* _Data extracts_:
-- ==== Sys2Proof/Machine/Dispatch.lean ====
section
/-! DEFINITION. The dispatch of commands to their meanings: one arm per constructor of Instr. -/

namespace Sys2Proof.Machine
==
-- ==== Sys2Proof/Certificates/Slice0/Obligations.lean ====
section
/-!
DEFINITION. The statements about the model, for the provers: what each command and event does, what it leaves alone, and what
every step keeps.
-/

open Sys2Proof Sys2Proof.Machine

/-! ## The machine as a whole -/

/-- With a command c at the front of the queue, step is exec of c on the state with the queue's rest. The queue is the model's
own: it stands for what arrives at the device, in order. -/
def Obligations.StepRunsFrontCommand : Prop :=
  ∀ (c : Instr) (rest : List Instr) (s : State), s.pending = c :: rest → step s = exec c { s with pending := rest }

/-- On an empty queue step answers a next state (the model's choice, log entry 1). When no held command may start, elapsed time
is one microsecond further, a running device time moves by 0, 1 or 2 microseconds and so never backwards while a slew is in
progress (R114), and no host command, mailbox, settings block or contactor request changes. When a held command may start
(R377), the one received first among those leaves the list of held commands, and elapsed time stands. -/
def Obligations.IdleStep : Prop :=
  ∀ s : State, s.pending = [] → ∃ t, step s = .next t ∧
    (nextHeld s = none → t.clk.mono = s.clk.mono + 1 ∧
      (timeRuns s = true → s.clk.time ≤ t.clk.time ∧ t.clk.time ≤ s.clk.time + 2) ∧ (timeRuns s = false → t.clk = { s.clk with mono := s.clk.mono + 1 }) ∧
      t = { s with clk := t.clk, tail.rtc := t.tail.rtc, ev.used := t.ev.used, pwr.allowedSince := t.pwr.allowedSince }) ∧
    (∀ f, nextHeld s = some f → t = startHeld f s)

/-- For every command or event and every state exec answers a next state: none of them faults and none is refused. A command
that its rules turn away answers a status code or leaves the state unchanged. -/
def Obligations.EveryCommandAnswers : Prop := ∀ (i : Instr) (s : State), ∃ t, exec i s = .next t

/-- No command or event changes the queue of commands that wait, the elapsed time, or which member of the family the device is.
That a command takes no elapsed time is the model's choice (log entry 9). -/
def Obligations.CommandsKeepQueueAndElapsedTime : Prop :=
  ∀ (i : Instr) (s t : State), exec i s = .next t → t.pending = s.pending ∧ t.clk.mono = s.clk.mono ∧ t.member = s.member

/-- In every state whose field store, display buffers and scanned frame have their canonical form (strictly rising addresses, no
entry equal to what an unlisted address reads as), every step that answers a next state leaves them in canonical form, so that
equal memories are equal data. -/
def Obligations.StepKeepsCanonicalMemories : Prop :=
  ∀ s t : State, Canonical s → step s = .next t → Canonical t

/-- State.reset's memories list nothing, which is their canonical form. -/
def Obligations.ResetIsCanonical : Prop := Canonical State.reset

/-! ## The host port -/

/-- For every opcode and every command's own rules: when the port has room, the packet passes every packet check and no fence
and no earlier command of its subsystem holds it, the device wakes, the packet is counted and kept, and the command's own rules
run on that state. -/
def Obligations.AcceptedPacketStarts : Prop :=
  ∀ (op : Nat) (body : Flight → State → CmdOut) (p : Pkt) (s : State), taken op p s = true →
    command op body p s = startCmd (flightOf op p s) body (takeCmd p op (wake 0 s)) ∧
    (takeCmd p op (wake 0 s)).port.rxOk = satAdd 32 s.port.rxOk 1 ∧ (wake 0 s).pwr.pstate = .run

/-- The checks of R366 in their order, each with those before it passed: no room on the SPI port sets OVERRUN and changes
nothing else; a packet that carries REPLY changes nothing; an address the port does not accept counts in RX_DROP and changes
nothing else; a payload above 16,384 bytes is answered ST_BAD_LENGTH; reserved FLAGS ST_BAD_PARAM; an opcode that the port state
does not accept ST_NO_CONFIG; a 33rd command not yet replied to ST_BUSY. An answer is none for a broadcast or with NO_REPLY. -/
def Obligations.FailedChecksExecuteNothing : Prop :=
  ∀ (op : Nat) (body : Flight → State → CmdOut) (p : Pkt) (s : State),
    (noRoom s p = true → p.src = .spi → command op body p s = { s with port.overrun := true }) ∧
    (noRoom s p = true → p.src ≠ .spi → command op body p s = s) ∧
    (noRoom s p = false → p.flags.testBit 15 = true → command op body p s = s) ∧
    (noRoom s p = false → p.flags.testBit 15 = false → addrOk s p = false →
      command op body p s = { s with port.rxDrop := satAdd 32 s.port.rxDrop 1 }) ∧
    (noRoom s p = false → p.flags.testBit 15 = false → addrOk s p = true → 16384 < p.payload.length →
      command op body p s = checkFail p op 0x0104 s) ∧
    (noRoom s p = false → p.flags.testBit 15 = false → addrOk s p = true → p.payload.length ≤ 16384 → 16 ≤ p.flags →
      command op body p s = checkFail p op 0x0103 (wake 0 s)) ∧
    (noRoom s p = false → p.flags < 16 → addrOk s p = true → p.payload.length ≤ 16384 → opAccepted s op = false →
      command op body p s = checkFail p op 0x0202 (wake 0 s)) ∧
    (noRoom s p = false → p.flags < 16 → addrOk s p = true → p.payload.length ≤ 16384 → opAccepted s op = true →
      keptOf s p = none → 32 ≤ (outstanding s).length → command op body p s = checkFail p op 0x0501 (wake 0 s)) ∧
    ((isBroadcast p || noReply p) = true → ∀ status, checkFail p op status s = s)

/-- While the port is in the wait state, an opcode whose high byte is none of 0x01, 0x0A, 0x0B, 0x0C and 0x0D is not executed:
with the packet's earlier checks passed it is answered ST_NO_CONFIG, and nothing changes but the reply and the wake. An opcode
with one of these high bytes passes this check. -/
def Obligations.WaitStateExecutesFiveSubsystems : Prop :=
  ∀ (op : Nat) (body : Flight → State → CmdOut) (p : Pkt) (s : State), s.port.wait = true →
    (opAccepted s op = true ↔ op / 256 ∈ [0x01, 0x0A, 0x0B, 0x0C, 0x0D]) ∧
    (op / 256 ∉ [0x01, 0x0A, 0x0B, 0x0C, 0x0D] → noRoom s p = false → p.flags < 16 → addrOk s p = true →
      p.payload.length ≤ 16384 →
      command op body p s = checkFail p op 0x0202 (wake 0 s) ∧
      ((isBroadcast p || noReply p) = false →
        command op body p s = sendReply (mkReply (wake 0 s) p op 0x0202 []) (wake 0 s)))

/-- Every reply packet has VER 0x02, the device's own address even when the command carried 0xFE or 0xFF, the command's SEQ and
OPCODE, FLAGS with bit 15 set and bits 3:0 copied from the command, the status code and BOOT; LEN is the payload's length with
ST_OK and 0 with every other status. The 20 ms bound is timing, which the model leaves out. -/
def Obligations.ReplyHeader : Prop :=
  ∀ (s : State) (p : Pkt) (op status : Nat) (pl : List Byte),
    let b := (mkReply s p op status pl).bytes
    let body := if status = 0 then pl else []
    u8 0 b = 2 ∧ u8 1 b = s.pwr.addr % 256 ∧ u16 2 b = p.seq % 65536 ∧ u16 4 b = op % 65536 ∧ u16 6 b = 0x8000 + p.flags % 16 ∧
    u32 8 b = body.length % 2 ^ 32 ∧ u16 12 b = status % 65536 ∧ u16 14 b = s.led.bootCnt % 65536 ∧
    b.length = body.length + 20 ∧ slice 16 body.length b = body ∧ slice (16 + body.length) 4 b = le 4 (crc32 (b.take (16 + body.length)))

* _What you need to do_: Among the entries above, locate the lines containing "and no fence" and "def Obligations.AcceptedPacketStarts : Prop", and transcribe exactly those two lines and all lines between.

* _Task output_:
/-- For every opcode and every command's own rules: when the port has room, the packet passes every packet check and no fence
and no earlier command of its subsystem holds it, the device wakes, the packet is counted and kept, and the command's own rules
run on that state. -/
def Obligations.AcceptedPacketStarts : Prop :=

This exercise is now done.